Drew Las Vegas Opening Set for 2022

A prestigious New York architectural firm is on board to create a design for the Drew (l.), the former Fontainebleau, and financing reportedly is in place. But its long-awaited opening as a $3.1 billion megaresort is going to take two years longer than planned.

Drew Las Vegas Opening Set for 2022

The resurrection of Las Vegas’ long-dead Fontainebleau will have to wait a couple of years longer, according to the New York real estate developer who plans to open it as a reimagined super-resort called the Drew Las Vegas.

Steven Witkoff, whose Witkoff Group, in partnership with Miami-based developers New Valley, owns the shuttered 67-story monument to the Great Recession, announced the hiring of architects Diller Scofidio + Renfro to create a design for the Drew, and in an upbeat statement said he was pushing back the opening, originally slated for 2020, to 2022 to allow for completion of the new look.

It will be DS+R’s first Las Vegas project and the company’s first in the hospitality industry, according to news reports, which said the New York-based firm has focused mostly on cultural and civic projects. These have included a redesign of the Lincoln Center for the Performing Arts Campus and The Shed in New York; The Broad, a museum of contemporary art in Los Angeles; Zaryadye Park in Moscow; and the Museum of Image and Sound in Rio de Janeiro.
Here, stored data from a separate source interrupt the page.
/-! ## setBuffer -/
@[simp] theorem State.setBuffer_flocks (s : State) (p k st : Nat) : (s.setBuffer p k st).flocks = s.flocks := rfl
@[simp] theorem State.setBuffer_partitions (s : State) (p k st : Nat) : (s.setBuffer p k st).partitions = modifyNth (fun q => { q with eng := { q.eng with buffers := assocSet 0 k st q.eng.buffers, filled := q.eng.filled.filter fun x => x.1 ≠ k } }) p s.partitions := rfl
@[simp] theorem State.setBuffer_device (s : State) (p k st : Nat) : (s.setBuffer p k st).device = s.device := rfl
@[simp] theorem State.setBuffer_streams (s : State) (p k st : Nat) : (s.setBuffer p k st).streams = s.streams := rfl
@[simp] theorem State.setBuffer_streamNum (s : State) (p k st : Nat) : (s.setBuffer p k st).streamNum = s.streamNum := rfl
@[simp] theorem State.setBuffer_landings (s : State) (p k st : Nat) : (s.setBuffer p k st).landings = s.landings := rfl
@[simp] theorem State.setBuffer_randoms (s : State) (p k st : Nat) : (s.setBuffer p k st).randoms = s.randoms := rfl
@[simp] theorem State.setBuffer_reclaims (s : State) (p k st : Nat) : (s.setBuffer p k st).reclaims = s.reclaims := rfl
@[simp] theorem State.setBuffer_swaps (s : State) (p k st : Nat) : (s.setBuffer p k st).swaps = s.swaps := rfl
@[simp] theorem State.setBuffer_hbm (s : State) (p k st : Nat) : (s.setBuffer p k st).hbm = s.hbm := rfl
@[simp] theorem State.setBuffer_lineKeys (s : State) (p k st : Nat) : (s.setBuffer p k st).lineKeys = s.lineKeys := rfl
@[simp] theorem State.setBuffer_l2 (s : State) (p k st : Nat) : (s.setBuffer p k st).l2 = s.l2 := rfl
@[simp] theorem State.setBuffer_hostMem (s : State) (p k st : Nat) : (s.setBuffer p k st).hostMem = s.hostMem := rfl
@[simp] theorem State.setBuffer_peerMem (s : State) (p k st : Nat) : (s.setBuffer p k st).peerMem = s.peerMem := rfl
@[simp] theorem State.setBuffer_peerSpace (s : State) (p k st : Nat) : (s.setBuffer p k st).peerSpace = s.peerSpace := rfl
@[simp] theorem State.setBuffer_bad (s : State) (p k st : Nat) : (s.setBuffer p k st).bad = s.bad := rfl
@[simp] theorem State.setBuffer_late (s : State) (p k st : Nat) : (s.setBuffer p k st).late = s.late := rfl
@[simp] theorem State.setBuffer_oldEntries (s : State) (p k st : Nat) : (s.setBuffer p k st).oldEntries = s.oldEntries := rfl
@[simp] theorem State.setBuffer_oldCode (s : State) (p k st : Nat) : (s.setBuffer p k st).oldCode = s.oldCode := rfl
@[simp] theorem State.setBuffer_clocks (s : State) (p k st : Nat) : (s.setBuffer p k st).clocks = s.clocks := rfl
@[simp] theorem State.setBuffer_homes (s : State) (p k st : Nat) : (s.setBuffer p k st).homes = s.homes := rfl
@[simp] theorem State.setBuffer_copies (s : State) (p k st : Nat) : (s.setBuffer p k st).copies = s.copies := rfl
@[simp] theorem State.setBuffer_sliceLast (s : State) (p k st : Nat) : (s.setBuffer p k st).sliceLast = s.sliceLast := rfl
@[simp] theorem State.setBuffer_scalarLast (s : State) (p k st : Nat) : (s.setBuffer p k st).scalarLast = s.scalarLast := rfl
@[simp] theorem State.setBuffer_matLast (s : State) (p k st : Nat) : (s.setBuffer p k st).matLast = s.matLast := rfl
@[simp] theorem State.setBuffer_dieLast (s : State) (p k st : Nat) : (s.setBuffer p k st).dieLast = s.dieLast := rfl
@[simp] theorem State.setBuffer_cycle (s : State) (p k st : Nat) : (s.setBuffer p k st).cycle = s.cycle := rfl
@[simp] theorem State.setBuffer_issue (s : State) (p k st : Nat) : (s.setBuffer p k st).issue = s.issue := rfl
@[simp] theorem State.setBuffer_subject (s : State) (p k st : Nat) : (s.setBuffer p k st).subject = s.subject := rfl
@[simp] theorem State.setBuffer_agenda (s : State) (p k st : Nat) : (s.setBuffer p k st).agenda = s.agenda := rfl
@[simp] theorem State.setBuffer_turn (s : State) (p k st : Nat) : (s.setBuffer p k st).turn = s.turn := rfl
@[simp] theorem State.setBuffer_cores (s : State) (p k st : Nat) : (s.setBuffer p k st).cores = s.cores := rfl
@[simp] theorem State.setBuffer_order (s : State) (p k st : Nat) : (s.setBuffer p k st).order = s.order := rfl
@[simp] theorem State.setBuffer_fresh (s : State) (p k st : Nat) : (s.setBuffer p k st).fresh = s.fresh := rfl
“We believe Drew Las Vegas is set to usher in the next generation of Las Vegas resorts,” Witkoff said. “It will be unlike anything on the Strip today a truly integrated resort that brings together a unique take on Las Vegas and a curated set of experiences from around the world.”

When the Fontainebleau was announced in 2005, pegged at the time at $3 billion, it was heralded as the savior of the Strip’s scantly developed and largely dormant north end. Then, in 2008, the U.S. real estate bubble imploded, and credit dried up in the global financial crisis that followed, and the Miami developers behind the project, headed by former Mandalay Resort Group President Glenn Schaeffer, ran out of money and declared bankruptcy. The resort, though reported to be 70 percent complete, never opened.

Corporate raider Carl Icahn acquired the property in 2010 for roughly $150 million, sold off much of its interior, then flipped it to Witkoff and New Valley in 2017 for $600 million.

Witkoff’s plans for the Drew—named for his son, who died at 22 of a drug overdose—include 3,780 hotel rooms managed by Marriott International, more than 550,000 square feet of convention and meeting space and an array of retail, restaurant and nightlife attractions.

In a recent interview with the Las Vegas Review-Journal he gave a total project price of $3.1 billion which includes the purchase and $1.2 billion in construction costs plus pre-opening expenses and said financing is lined up.